• U.S.

RETAIL TRADE: The Man at the Top

4 minute read
TIME

If anybody ventures to differ with me, I throw them out the window.

In this uncompromising and ungrammatical way, Sewell Lee Avery once pronounced his business credo. For 50 of his 86 years a chief executive, Sewell Avery was the epitome of the autocratic tycoon who believed there was room at the top for only one. He battled the growth of labor unions, the New Deal and his own executives. (In 24 years as boss of Montgomery Ward, he had four presidents and 40 vice presidents exit suddenly.) One of the few battles he lost was to President Roosevelt and the U.S. during a wartime labor dispute. But he refused to retreat on his own feet. It took the U.S. Army to carry him out of his Chicago executive suite, giving news photographers a famed picture—while Avery winked at a company officer.

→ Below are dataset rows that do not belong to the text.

-- ==== Sys2Proof/Machine/Pixel.lean ====
section
/-! DEFINITION. The pixel unit's commands (41_pixel.md). -/

namespace Sys2Proof.Machine

/-- The three cells PIX_SET_PIXEL and PIX_SET_ALL write for pixel `i` (20_memory.md R62). -/
def State.pixelCells (s : State) (i : Nat) (c : Colour) : List (Nat × Byte) :=
  [(3 * i, permByte s.colorOrder c 0), (3 * i + 1, permByte s.colorOrder c 1), (3 * i + 2, permByte s.colorOrder c 2)]

/-- PIX_SET_PIXEL (R141). -/
def execPixSetPixel (i : Nat) (c : Colour) (s : State) : Answer :=
  if 3 * i ≥ 3 * s.cfg.npix then .next s.rejected
  else .next (((s.setPix (s.pix.writeAll (s.pixelCells i c))).pixAutoTail).completed 0)

/-- PIX_SET_ALL (R142). -/
def execPixSetAll (c : Colour) (s : State) : Answer :=
  .next (((s.setPix (s.pix.writeAll ((List.range s.cfg.npix).flatMap fun i => s.pixelCells i c))).pixAutoTail).completed 0)

/-- PIX_FILL_RAW (R143): addresses 0 .. 3·NPIX−1. -/
def execPixFillRaw (v : Byte) (s : State) : Answer :=
  .next (((s.setPix (s.pix.writeAll ((List.range (3 * s.cfg.npix)).map fun a => (a, v)))).pixAutoTail).completed 0)

/-- PIX_SET_ORDER (R146): no transmit, in any mode. -/
def execPixSetOrder (m : Byte) (s : State) : Answer :=
  if m ∈ legalLaneMaps then .next ({ s with colorOrder := m }.completed 0)
  else .next s.rejected

/-- PIX_TRANSMIT (R148). -/
def execPixTransmit (s : State) : Answer := .next (s.pixTransmit.completed 0)

/-- PIX_GET_PIXEL (R149): no transmit, in any mode. -/
def execPixGetPixel (i : Nat) (s : State) : Answer :=
  if i ≥ s.cfg.npix then .next s.rejected
  else .next (s.completed
    ((permInv s.colorOrder (s.byte .pix (3 * i)) (s.byte .pix (3 * i + 1)) (s.byte .pix (3 * i + 2))).setWidth 32))

end Sys2Proof.Machine
end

Avery’s outspoken intransigence made headlines, but in private he was a well-read, articulate businessman capable of great charm, with a knack for making profit for his companies when all about were losing theirs. The son of a prosperous Michigan lumberman, Avery got his law degree from the University of Michigan in 1894. By 1905, at the age of 31, he was president of U.S. Gypsum. He built it into one of the biggest U.S. building-material suppliers, and, convinced in the late ’20’s that the U.S. economy was headed for a depression, so prepared U.S. Gypsum to weather it that the company was able to show a profit every year of the ’30’s.

No Hicks. This performance so impressed J. P. Morgan & Co. that the banking firm asked Avery to take over an ailing Montgomery Ward in 1931. Avery quickly put his rough brand of rugged individualism to work at Ward, in three years turned a $9,000,000 loss into a $9,000,000 profit. Avery’s method was to cut costs, introduce higher-priced lines of merchandise for the mail-order chain, because “We no longer depend on hicks and yokels. We sell more than overalls and manure-proof shoes.”

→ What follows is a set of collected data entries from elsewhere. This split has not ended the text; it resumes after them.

-- ==== Sys2Proof/Laws/Groups.lean ====
section
/-! SUPPORT. What the digit groups' operations leave in the digit buffer, byte by byte (44_digits.md R211, R219-R228). -/

namespace Sys2Proof.Machine

open Sys2Proof.Safety

/-! ### The addresses stay -/

@[simp] theorem addrs_groupWrite (g : GroupCfg) (m : Memory) (i : Nat) (v : Byte) :
    (groupWrite g m i v).addrs = m.addrs := by
  unfold groupWrite; split <;> simp

@[simp] theorem addrs_groupWriteAll (g : GroupCfg) (m : Memory) (l : List (Nat × Byte)) :
    (groupWriteAll g m l).addrs = m.addrs := by
  induction l generalizing m with
  | nil => rfl
  | cons p l ih => exact (ih _).trans (addrs_groupWrite _ _ _ _)

@[simp] theorem addrs_groupFill (g : GroupCfg) (m : Memory) (v : Byte) : (groupFill g m v).addrs = m.addrs :=
  addrs_groupWriteAll _ _ _

@[simp] theorem addrs_backFill (c : Config) (g : GroupCfg) (m : Memory) (k p : Nat) :
    (backFill c g m k p).addrs = m.addrs := by
  unfold backFill; split <;> (try split) <;> simp

@[simp] theorem addrs_showNumberDig (c : Config) (g : GroupCfg) (m : Memory) (v d : Nat) :
    (showNumberDig c g m v d).addrs = m.addrs := by
  unfold showNumberDig; dsimp only; split <;> simp [setPoint]

@[simp] theorem addrs_showSignedDig (c : Config) (g : GroupCfg) (m : Memory) (v : Int) (d : Nat) :
    (showSignedDig c g m v d).addrs = m.addrs := by
  unfold showSignedDig; split <;> simp

@[simp] theorem addrs_place (g : GroupCfg) (m : Memory) (l : List Byte) : (place g m l).addrs = m.addrs := by
  unfold place; split <;> simp

@[simp] theorem addrs_showSymbolDig (c : Config) (g : GroupCfg) (m : Memory) (k : Nat) :
    (showSymbolDig c g m k).addrs = m.addrs := by
  unfold showSymbolDig; split <;> simp

/-! ### Group writes -/

/-- A list of group writes as writes of the buffer. -/
def groupCells (g : GroupCfg) (l : List (Nat × Byte)) : List (Nat × Byte) :=
  (l.filter fun p => decide (p.1 < g.size)).map fun p => (gpos g p.1, p.2)

theorem groupWriteAll_eq (g : GroupCfg) (m : Memory) (l : List (Nat × Byte)) :
    groupWriteAll g m l = m.writeAll (groupCells g l) := by
  induction l generalizing m with
  | nil => rfl
  | cons p l ih =>
    have h : groupWriteAll g m (p :: l) = groupWriteAll g (groupWrite g m p.1 p.2) l := rfl
    rw [h, ih]
    by_cases hp : p.1 < g.size
    · simp [groupWrite, hp, groupCells, Memory.writeAll]
    · simp [groupWrite, hp, groupCells]

/-- Reading after group writes. -/
theorem read?_groupWriteAll (g : GroupCfg) (m : Memory) (l : List (Nat × Byte)) (a : Nat) :
    (groupWriteAll g m l).read? a = (m.read? a).map (lastWrite (groupCells g l) a) := by
  rw [groupWriteAll_eq, Memory.read?_writeAll]

/-- Group writes leave every byte outside the group (R219). -/
theorem read?_groupWriteAll_outside (g : GroupCfg) (m : Memory) (l : List (Nat × Byte)) (a : Nat) (h : ¬ inGroup g a) :
    (groupWriteAll g m l).read? a = m.read? a := by
  rw [read?_groupWriteAll]
  have : lastWrite (groupCells g l) a = id := by
    funext v
    refine lastWrite_of_not_mem v fun p hp => ?_
    simp only [groupCells, List.mem_map, List.mem_filter, decide_eq_true_eq] at hp
    obtain ⟨q, ⟨_, hq⟩, rfl⟩ := hp
    intro he
    exact h ⟨by simp only [gpos] at he; omega, by simp only [gpos] at he; omega⟩
  rw [this, Option.map_id, id]

/-- Reading a group position that a write names, each such write giving the one value. -/
theorem read?_groupWriteAll_at (g : GroupCfg) (m : Memory) (l : List (Nat × Byte)) (i : Nat) (x : Byte)
    (hi : i < g.size) (hx : (i, x) ∈ l) (hu : ∀ p ∈ l, p.1 = i → p.2 = x) :
    (groupWriteAll g m l).read? (gpos g i) = (m.read? (gpos g i)).map fun _ => x := by
  rw [read?_groupWriteAll]
  have : lastWrite (groupCells g l) (gpos g i) = fun _ => x := by
    funext v
    refine lastWrite_of_mem v ?_ ?_
    · simp only [groupCells, List.mem_map, List.mem_filter, decide_eq_true_eq]
      exact ⟨(i, x), ⟨hx, hi⟩, rfl⟩
    · intro p hp hpi
      simp only [groupCells, List.mem_map, List.mem_filter, decide_eq_true_eq] at hp
      obtain ⟨q, ⟨hq, _⟩, rfl⟩ := hp
      exact hu q hq (by simp only [gpos] at hpi; omega)
  rw [this]

/-- Reading a group position that no write names. -/
theorem read?_groupWriteAll_ne (g : GroupCfg) (m : Memory) (l : List (Nat × Byte)) (i : Nat)
    (h : ∀ p ∈ l, p.1 ≠ i) : (groupWriteAll g m l).read? (gpos g i) = m.read? (gpos g i) := by
  rw [read?_groupWriteAll]
  have : lastWrite (groupCells g l) (gpos g i) = id := by
    funext v
    refine lastWrite_of_not_mem v fun p hp => ?_
    simp only [groupCells, List.mem_map, List.mem_filter, decide_eq_true_eq] at hp
    obtain ⟨q, ⟨hq, _⟩, rfl⟩ := hp
    intro he
    exact h q hq (by simp only [gpos] at he; omega)
  rw [this, Option.map_id, id]

/-- Reading a group position after writes at positions s .. s+n−1. -/
theorem read?_groupWriteAll_range (g : GroupCfg) (m : Memory) (s n : Nat) (f : Nat → Byte) (i : Nat) (hi : i < g.size) :
    (groupWriteAll g m ((List.range' s n).map fun i => (i, f i))).read? (gpos g i) =
      if s ≤ i ∧ i < s + n then (m.read? (gpos g i)).map fun _ => f i else m.read? (gpos g i) := by
  split
  · rename_i h
    refine read?_groupWriteAll_at g m _ i (f i) hi ?_ ?_
    · simp only [List.mem_map, List.mem_range'_1]; exact ⟨i, h, rfl⟩
    · intro p hp hpi
      simp only [List.mem_map] at hp
      obtain ⟨j, _, rfl⟩ := hp
      simp only at hpi
      rw [hpi]
  · rename_i h
    refine read?_groupWriteAll_ne g m _ i ?_
    intro p hp hpi
    simp only [List.mem_map, List.mem_range'_1] at hp
    obtain ⟨j, hj, rfl⟩ := hp
    simp only at hpi
    exact h (hpi ▸ hj)

/-- A group fill puts its byte at every position (R227, R228). -/
theorem read?_groupFill (g : GroupCfg) (m : Memory) (v : Byte) (i : Nat) (hi : i < g.size) :
    (groupFill g m v).read? (gpos g i) = (m.read? (gpos g i)).map fun _ => v := by
  rw [groupFill, List.range_eq_range', read?_groupWriteAll_range g m 0 g.size (fun _ => v) i hi]
  simp [hi]

theorem read?_groupFill_outside (g : GroupCfg) (m : Memory) (v : Byte) (a : Nat) (h : ¬ inGroup g a) :
    (groupFill g m v).read? a = m.read? a := read?_groupWriteAll_outside g m _ a h

/-! ### Numbers (R221) -/

/-- The digits ShowNumberCore writes: position i holds digit i of v, for the positions that show one. -/
theorem showDigits_getElem? (S v i : Nat) :
    (showDigits S v)[i]? = if i < S ∧ isDigitPos v i = true then some (v / 10 ^ i % 10) else none := by
  induction S generalizing v i with
  | zero => simp [showDigits]
  | succ S ih =>
    rw [showDigits]
    cases i with
    | zero => simp [isDigitPos]
    | succ i =>
      rw [List.getElem?_cons_succ]
      by_cases hv : v / 10 = 0
      · have h10 : ¬ 10 ^ (i + 1) ≤ v := by
          have h1 : (10 : Nat) ^ 1 ≤ 10 ^ (i + 1) := Nat.pow_le_pow_right (by omega) (by omega)
          omega
        simp [hv, isDigitPos, h10]
      · have hpow : (10 : Nat) ^ (i + 1) ≤ v ↔ 10 ^ i ≤ v / 10 := by
          rw [Nat.le_div_iff_mul_le (by omega), Nat.pow_succ]
        have hdiv : v / 10 ^ (i + 1) = v / 10 / 10 ^ i := by
          rw [Nat.pow_succ, Nat.mul_comm, Nat.div_div_eq_div_mul]
        have hpos : isDigitPos v (i + 1) = isDigitPos (v / 10) i := by
          simp only [isDigitPos, hpow, Nat.add_eq_zero_iff, Nat.one_ne_zero, and_false, false_or]
          cases i with
          | zero => simp; omega
          | succ i => simp
        rw [if_neg hv, ih, hdiv, hpos]
        simp

/-- A position shows a digit exactly below the digit count. -/
theorem lt_length_showDigits (S v i : Nat) : i < (showDigits S v).length ↔ i < S ∧ isDigitPos v i = true := by
  have h := showDigits_getElem? S v i
  split at h
  · rename_i hc
    exact ⟨fun _ => hc, fun _ => (List.getElem?_eq_some_iff.mp h).1⟩
  · rename_i hc
    exact ⟨fun hl => absurd hl (by have := List.getElem?_eq_none_iff.mp h; omega), fun hc' => absurd hc' hc⟩

theorem countP_lt (S L : Nat) (h : L ≤ S) : (List.range S).countP (fun i => decide (i < L)) = L := by
  induction S with
  | zero => simp; omega
  | succ S ih =>
    rw [List.range_succ, List.countP_append]
    by_cases hl : L ≤ S
    · have : ¬ S < L := by omega
      simp [ih hl, this]
    · have hL : L = S + 1 := by omega
      subst hL
      have : (List.range S).countP (fun i => decide (i < S + 1)) = S := by
        have hc : (List.range S).countP (fun i => decide (i < S + 1)) = (List.range S).length := by
          rw [List.countP_eq_length]
          intro i hi
          have := List.mem_range.mp hi
          simp; omega
        rw [hc, List.length_range]
      rw [this]; simp

/-- How many digits are shown. -/
theorem length_showDigits (S v : Nat) : (showDigits S v).length = digitCount S v := by
  have hle : (showDigits S v).length ≤ S := by
    by_contra hc
    exact absurd ((lt_length_showDigits S v S).mp (by omega)).1 (by omega)
  rw [digitCount, ← countP_lt S _ hle]
  refine List.countP_congr fun i hi => ?_
  simp [lt_length_showDigits, List.mem_range.mp hi]

/-- The segment bits and the point of an encoded digit (R211). -/
theorem getLsbD_enc (c : Config) (d : Nat) (dp : Bool) (j : Nat) (hj : j < 8) :
    (enc c d dp).getLsbD j = encBit c d dp j := by
  have hm : ∀ b : Byte, ((b &&& 0xFE) ||| (BitVec.ofBool dp).setWidth 8).getLsbD j = if j = 0 then dp else b.getLsbD j := by
    intro b
    have : j = 0 ∨ j = 1 ∨ j = 2 ∨ j = 3 ∨ j = 4 ∨ j = 5 ∨ j = 6 ∨ j = 7 := by omega
    rcases this with rfl | rfl | rfl | rfl | rfl | rfl | rfl | rfl <;> cases dp <;> simp
  rw [enc, hm, encBit]
  split
  · rfl
  · split
    · rfl
    · simp [blank]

Avery’s troubles with the U.S. Government in 1944 grew out of his militant resentment of the New Deal. In 1942 he had reluctantly signed a C.I.O. contract, which required him to check off union dues. An enemy of the closed shop, he refused to renew the contract in 1944, and Roosevelt reluctantly seized control of Ward. Avery refused to relinquish control to a U.S. marshal, and U.S. Attorney General Francis Biddle hurriedly flew to Chicago to preside as two G.I.s carried Avery out of his office. As he was carried away, Avery flung the ultimate epithet at Biddle: “You New Dealer!” No Depression. When the war ended, Avery was convinced that the U.S. was headed for another depression, refused to open a single new store, began hoarding Montgomery Ward’s assets until he had $327 million in cash and Government securities and $608 million in working capital stashed away for a rainy day that never came. But the rainy day came for Avery as Ward’s earnings began to decline after 1950. Though he won a proxy fight and proved that he was still the champ, Avery resigned three weeks later to live quietly in retirement.

Montgomery Ward then began an expansion program that used up Avery’s hoard. Last August, Avery could draw a measure of quiet satisfaction from the fact that Ward’s new free-spending management, faced with six-month earnings of $5,000,000 v. $10 million the first half of 1959, had to halve Ward’s quarterly dividend. Last week, just a few days be-fore his 87th birthday, Sewell Avery died of a cerebral hemorrhage.